# PROBLEM REQUIREMENTS
Below are the entries. Transcribe exactly the lines from the one with "Option.getD_some, BitVec.getLsbD_xor, BitVec.getLsbD_twoPow]" through the one with "are equal. -/", ends included, and leave out all others.

########

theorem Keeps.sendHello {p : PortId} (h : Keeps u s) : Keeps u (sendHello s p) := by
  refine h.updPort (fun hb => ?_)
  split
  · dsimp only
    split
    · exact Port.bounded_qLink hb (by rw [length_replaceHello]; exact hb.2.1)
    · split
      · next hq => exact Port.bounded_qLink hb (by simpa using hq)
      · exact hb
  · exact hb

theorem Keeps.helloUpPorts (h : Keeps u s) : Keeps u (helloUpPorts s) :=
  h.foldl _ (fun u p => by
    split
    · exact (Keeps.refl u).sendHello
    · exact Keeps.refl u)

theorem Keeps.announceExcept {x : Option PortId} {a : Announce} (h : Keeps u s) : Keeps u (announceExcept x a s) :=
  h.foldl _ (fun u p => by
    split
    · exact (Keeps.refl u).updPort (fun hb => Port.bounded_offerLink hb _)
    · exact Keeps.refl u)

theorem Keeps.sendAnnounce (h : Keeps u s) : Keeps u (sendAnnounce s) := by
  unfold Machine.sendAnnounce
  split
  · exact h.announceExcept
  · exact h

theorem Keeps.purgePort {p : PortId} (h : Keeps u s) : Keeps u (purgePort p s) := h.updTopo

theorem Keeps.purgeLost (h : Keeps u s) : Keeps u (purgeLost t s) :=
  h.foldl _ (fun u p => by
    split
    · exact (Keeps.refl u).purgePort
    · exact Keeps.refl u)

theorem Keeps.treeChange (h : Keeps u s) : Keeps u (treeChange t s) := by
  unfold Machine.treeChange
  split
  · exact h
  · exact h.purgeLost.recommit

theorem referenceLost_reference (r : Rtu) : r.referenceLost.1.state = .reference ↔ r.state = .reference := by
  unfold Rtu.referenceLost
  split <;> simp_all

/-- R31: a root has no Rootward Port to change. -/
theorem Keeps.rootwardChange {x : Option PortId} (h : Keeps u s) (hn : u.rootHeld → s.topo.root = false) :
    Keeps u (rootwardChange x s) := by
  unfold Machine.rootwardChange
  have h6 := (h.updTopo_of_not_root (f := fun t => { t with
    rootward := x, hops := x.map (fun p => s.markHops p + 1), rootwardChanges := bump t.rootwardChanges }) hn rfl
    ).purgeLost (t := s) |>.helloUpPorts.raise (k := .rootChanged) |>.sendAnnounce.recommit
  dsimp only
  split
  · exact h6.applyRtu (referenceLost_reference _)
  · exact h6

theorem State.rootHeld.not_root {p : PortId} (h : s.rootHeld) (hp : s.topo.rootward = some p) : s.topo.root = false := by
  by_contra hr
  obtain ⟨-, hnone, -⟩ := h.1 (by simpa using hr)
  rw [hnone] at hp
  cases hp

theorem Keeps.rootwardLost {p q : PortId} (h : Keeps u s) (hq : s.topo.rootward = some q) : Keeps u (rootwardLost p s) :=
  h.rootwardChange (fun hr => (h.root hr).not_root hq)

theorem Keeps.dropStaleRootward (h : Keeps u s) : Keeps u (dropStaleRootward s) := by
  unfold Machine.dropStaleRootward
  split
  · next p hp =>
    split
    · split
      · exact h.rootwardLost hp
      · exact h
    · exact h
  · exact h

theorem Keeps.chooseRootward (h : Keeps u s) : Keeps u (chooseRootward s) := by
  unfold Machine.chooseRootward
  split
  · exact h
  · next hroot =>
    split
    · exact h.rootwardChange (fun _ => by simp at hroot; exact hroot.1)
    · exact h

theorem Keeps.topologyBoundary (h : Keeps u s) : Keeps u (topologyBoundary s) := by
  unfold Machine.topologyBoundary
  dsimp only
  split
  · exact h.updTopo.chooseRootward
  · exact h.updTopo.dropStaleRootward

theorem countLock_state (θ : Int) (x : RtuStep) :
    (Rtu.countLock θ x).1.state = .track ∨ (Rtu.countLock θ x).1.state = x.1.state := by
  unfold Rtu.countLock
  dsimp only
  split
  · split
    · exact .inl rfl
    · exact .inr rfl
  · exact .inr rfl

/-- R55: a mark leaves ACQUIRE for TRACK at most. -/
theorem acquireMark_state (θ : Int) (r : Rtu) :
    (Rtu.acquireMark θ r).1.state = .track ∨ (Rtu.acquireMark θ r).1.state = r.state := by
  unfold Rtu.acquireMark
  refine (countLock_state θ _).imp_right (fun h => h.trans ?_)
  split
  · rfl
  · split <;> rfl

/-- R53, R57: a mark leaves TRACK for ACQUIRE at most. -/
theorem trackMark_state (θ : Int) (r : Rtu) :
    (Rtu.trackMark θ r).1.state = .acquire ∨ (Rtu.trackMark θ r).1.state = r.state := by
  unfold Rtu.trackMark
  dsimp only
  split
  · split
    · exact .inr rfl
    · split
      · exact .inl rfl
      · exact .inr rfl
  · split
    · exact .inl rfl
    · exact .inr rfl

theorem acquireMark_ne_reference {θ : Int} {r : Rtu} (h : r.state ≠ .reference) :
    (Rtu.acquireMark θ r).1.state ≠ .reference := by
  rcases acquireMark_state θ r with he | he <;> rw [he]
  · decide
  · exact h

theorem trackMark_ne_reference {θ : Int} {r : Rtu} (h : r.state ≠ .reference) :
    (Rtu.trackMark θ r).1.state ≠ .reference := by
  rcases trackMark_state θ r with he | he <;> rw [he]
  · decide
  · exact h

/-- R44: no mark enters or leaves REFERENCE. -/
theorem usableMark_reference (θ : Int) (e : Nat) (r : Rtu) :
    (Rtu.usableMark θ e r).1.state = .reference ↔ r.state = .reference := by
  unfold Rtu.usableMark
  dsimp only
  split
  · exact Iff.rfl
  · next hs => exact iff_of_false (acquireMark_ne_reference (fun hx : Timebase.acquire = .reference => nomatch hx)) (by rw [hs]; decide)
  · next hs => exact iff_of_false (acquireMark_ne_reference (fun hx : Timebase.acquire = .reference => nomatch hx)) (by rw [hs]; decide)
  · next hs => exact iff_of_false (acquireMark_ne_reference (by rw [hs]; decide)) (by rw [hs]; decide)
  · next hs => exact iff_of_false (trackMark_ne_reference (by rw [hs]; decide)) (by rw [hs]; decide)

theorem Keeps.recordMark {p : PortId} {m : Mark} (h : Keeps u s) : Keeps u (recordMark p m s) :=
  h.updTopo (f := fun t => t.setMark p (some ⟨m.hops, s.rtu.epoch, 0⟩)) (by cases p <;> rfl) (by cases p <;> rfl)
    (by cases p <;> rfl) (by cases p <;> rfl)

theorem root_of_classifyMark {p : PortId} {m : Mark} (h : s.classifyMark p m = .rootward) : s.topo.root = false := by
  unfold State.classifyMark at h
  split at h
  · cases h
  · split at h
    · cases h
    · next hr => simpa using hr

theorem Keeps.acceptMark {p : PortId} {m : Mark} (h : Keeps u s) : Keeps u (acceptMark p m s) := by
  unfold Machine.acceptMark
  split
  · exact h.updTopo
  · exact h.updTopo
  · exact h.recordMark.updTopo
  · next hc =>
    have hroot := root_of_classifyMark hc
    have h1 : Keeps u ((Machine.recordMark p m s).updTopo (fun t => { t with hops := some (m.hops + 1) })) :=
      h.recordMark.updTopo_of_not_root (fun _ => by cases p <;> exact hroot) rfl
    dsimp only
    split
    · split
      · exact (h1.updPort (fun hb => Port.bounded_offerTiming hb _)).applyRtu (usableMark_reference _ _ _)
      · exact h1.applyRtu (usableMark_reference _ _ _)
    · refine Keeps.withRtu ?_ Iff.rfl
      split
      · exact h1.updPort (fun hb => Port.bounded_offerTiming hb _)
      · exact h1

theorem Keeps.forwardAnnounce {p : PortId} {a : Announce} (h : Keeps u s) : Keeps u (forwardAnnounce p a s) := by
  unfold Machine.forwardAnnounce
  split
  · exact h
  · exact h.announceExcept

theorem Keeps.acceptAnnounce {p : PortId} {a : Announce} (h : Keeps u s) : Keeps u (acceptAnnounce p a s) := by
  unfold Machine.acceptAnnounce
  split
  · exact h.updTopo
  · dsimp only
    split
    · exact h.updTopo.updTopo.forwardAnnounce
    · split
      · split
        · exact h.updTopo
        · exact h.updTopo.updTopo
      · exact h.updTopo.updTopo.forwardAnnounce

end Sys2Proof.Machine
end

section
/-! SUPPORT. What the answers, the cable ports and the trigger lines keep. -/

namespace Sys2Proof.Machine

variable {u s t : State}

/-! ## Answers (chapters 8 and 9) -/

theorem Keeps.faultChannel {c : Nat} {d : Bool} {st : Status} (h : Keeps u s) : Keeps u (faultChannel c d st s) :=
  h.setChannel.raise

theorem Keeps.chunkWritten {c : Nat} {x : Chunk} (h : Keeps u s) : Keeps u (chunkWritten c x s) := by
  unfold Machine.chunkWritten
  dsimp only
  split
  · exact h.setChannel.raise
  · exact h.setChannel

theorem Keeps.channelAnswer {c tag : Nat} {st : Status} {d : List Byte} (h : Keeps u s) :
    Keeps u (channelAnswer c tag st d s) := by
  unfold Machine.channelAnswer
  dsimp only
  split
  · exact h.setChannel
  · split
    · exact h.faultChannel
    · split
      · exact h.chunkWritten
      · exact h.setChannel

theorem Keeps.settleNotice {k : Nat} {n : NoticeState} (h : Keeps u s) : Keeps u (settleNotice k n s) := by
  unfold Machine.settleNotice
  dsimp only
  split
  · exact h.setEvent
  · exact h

########

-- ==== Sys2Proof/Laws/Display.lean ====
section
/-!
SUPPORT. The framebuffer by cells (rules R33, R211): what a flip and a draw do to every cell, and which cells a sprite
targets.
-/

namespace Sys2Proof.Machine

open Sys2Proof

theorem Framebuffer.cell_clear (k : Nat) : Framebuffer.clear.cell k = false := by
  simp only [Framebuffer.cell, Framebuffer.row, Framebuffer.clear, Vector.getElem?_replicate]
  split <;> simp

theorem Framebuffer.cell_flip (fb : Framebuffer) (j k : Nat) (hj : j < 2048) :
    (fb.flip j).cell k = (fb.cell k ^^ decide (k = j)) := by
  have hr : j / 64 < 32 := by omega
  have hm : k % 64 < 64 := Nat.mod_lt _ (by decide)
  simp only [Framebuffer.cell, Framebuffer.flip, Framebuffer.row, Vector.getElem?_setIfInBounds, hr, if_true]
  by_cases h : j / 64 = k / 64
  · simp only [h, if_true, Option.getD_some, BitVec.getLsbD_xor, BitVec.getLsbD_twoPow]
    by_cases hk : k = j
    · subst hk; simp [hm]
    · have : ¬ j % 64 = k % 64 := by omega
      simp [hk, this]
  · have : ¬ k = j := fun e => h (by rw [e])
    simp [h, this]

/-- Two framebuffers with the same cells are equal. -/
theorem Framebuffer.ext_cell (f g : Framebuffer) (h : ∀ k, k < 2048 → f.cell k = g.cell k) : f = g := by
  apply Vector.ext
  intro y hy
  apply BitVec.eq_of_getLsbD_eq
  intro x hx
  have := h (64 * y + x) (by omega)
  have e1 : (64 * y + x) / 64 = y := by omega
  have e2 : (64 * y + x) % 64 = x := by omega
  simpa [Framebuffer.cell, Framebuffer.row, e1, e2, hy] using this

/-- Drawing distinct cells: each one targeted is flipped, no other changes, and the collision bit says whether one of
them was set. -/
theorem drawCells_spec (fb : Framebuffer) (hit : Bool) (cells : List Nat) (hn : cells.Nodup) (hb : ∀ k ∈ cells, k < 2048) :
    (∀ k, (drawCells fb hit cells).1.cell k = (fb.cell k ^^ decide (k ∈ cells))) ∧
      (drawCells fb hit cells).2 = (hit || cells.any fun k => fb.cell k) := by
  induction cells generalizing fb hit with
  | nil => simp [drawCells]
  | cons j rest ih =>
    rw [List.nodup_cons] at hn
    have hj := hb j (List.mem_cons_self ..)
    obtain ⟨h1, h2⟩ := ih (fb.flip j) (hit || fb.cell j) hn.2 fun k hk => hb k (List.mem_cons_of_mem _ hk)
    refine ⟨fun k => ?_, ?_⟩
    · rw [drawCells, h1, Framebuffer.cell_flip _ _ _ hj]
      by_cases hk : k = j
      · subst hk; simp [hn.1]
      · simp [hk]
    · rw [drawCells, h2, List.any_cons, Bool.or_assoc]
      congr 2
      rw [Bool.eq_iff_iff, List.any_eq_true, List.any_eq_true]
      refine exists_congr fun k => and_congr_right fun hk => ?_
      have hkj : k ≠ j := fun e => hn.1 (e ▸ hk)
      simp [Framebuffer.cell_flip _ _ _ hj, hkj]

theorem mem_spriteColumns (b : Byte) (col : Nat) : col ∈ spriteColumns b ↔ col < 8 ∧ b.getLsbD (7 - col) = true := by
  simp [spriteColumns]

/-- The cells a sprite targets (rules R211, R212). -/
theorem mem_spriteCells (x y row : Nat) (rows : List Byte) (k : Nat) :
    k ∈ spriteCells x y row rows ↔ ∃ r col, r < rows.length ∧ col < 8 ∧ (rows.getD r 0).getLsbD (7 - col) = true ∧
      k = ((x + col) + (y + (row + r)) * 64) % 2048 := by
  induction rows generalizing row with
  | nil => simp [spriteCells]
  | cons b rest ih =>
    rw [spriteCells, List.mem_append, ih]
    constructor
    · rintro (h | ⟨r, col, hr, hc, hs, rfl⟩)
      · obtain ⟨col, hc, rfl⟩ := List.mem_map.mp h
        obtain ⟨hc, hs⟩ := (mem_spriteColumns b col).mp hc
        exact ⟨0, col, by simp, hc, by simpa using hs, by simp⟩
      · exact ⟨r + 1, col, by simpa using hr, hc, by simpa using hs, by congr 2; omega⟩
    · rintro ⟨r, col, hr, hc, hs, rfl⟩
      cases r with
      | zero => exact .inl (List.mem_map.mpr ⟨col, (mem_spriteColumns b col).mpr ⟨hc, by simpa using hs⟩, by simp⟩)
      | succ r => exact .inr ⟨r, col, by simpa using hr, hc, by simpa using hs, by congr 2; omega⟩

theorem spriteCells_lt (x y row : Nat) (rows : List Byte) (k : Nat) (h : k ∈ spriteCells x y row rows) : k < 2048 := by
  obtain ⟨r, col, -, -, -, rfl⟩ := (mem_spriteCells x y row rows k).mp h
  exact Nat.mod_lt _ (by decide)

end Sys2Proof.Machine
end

########

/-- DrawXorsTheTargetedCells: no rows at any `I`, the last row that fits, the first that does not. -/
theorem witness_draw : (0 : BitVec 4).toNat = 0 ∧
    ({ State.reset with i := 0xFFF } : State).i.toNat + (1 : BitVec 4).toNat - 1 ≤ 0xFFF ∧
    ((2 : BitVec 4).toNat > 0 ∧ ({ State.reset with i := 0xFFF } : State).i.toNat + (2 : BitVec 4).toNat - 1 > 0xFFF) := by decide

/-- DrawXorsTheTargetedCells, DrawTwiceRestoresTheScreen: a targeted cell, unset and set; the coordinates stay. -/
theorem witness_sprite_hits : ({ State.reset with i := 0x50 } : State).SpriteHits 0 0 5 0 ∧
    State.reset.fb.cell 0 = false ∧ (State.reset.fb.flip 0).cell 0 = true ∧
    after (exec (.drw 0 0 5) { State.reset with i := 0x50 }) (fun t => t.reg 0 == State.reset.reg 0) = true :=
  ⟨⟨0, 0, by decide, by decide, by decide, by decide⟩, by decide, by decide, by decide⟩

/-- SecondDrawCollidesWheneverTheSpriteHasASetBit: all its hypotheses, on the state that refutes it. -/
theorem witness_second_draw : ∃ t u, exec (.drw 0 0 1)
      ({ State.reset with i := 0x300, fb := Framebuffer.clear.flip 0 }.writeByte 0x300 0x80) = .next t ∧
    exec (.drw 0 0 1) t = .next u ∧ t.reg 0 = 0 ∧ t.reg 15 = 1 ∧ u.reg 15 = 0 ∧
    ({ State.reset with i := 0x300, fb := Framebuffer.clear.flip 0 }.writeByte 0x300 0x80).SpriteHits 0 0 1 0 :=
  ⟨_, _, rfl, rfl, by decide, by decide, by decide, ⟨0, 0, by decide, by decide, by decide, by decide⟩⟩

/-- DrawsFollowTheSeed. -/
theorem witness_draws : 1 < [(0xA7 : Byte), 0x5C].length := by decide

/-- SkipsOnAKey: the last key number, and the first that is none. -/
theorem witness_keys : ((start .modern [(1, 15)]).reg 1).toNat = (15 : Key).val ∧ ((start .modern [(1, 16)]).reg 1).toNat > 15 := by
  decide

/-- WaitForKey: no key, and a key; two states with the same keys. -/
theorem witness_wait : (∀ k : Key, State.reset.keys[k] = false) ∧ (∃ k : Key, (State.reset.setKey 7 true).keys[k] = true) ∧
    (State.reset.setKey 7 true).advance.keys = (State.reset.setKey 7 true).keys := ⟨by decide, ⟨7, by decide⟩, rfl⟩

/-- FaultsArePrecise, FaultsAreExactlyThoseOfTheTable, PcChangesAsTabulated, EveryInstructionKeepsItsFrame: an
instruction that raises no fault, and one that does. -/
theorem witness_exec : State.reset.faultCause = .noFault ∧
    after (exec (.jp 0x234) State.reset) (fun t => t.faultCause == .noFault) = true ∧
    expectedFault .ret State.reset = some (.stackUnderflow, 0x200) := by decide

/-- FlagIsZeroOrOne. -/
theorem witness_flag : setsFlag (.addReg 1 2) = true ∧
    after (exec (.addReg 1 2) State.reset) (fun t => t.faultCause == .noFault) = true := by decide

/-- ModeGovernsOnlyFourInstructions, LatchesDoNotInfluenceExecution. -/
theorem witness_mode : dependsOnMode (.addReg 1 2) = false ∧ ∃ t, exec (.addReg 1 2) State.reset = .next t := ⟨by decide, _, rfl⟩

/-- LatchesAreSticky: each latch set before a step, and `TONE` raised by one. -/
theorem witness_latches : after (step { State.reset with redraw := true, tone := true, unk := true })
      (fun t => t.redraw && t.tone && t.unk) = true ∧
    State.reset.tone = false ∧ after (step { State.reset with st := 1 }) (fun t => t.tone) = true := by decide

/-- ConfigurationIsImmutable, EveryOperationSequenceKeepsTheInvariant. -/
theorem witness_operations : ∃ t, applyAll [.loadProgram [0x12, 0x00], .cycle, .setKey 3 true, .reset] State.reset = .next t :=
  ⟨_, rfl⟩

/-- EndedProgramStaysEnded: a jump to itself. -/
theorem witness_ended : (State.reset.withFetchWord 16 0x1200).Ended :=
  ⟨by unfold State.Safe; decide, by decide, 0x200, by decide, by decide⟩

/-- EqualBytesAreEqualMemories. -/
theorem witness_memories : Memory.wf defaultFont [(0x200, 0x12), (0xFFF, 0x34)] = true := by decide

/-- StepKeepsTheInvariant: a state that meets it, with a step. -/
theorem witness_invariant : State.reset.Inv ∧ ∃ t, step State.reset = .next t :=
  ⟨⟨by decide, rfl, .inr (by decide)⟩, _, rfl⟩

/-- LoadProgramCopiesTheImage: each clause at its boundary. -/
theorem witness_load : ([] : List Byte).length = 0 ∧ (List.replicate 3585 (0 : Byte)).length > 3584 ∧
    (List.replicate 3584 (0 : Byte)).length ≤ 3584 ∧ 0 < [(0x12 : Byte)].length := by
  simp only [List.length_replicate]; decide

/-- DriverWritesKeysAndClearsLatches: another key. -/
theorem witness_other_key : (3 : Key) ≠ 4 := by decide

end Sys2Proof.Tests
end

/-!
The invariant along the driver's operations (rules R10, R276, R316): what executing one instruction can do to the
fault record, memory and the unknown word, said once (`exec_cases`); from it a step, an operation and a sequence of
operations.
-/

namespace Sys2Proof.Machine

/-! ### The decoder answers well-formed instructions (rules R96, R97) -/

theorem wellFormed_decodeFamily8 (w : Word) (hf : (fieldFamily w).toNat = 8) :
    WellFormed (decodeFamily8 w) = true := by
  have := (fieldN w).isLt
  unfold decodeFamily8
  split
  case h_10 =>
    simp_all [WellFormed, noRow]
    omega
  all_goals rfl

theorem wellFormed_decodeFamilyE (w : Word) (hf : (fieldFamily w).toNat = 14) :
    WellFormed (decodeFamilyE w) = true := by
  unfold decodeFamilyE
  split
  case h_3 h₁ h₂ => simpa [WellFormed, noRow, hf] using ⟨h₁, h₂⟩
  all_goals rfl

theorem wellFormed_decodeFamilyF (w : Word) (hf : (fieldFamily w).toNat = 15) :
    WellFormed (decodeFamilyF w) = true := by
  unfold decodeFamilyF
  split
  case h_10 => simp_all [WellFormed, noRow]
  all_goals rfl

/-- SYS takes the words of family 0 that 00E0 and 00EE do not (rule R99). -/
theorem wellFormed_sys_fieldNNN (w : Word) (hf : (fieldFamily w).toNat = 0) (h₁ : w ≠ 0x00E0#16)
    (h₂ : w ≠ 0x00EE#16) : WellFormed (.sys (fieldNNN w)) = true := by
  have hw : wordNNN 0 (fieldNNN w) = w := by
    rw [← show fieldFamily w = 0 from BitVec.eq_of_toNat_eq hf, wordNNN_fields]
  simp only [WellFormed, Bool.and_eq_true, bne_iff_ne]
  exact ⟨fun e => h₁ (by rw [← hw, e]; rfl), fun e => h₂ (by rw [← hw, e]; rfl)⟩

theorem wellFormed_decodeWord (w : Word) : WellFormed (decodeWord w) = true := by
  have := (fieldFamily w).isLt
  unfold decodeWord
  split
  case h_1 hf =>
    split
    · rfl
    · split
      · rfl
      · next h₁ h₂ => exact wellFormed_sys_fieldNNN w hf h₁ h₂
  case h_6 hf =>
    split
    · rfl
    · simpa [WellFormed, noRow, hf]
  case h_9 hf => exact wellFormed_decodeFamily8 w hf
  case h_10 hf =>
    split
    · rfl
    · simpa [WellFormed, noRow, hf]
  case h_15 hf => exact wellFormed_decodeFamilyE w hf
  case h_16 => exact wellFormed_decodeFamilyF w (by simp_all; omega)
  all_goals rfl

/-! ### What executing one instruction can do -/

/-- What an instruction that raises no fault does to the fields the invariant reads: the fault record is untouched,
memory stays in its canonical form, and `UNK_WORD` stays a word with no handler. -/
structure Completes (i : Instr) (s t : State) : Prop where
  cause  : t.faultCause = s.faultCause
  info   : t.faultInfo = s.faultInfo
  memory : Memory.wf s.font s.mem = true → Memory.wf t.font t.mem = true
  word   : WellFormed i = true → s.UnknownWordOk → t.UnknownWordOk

########

# RESULT OF THIS TASK
  · simp only [h, if_true, Option.getD_some, BitVec.getLsbD_xor, BitVec.getLsbD_twoPow]
    by_cases hk : k = j
    · subst hk; simp [hm]
    · have : ¬ j % 64 = k % 64 := by omega
      simp [hk, this]
  · have : ¬ k = j := fun e => h (by rw [e])
    simp [h, this]

/-- Two framebuffers with the same cells are equal. -/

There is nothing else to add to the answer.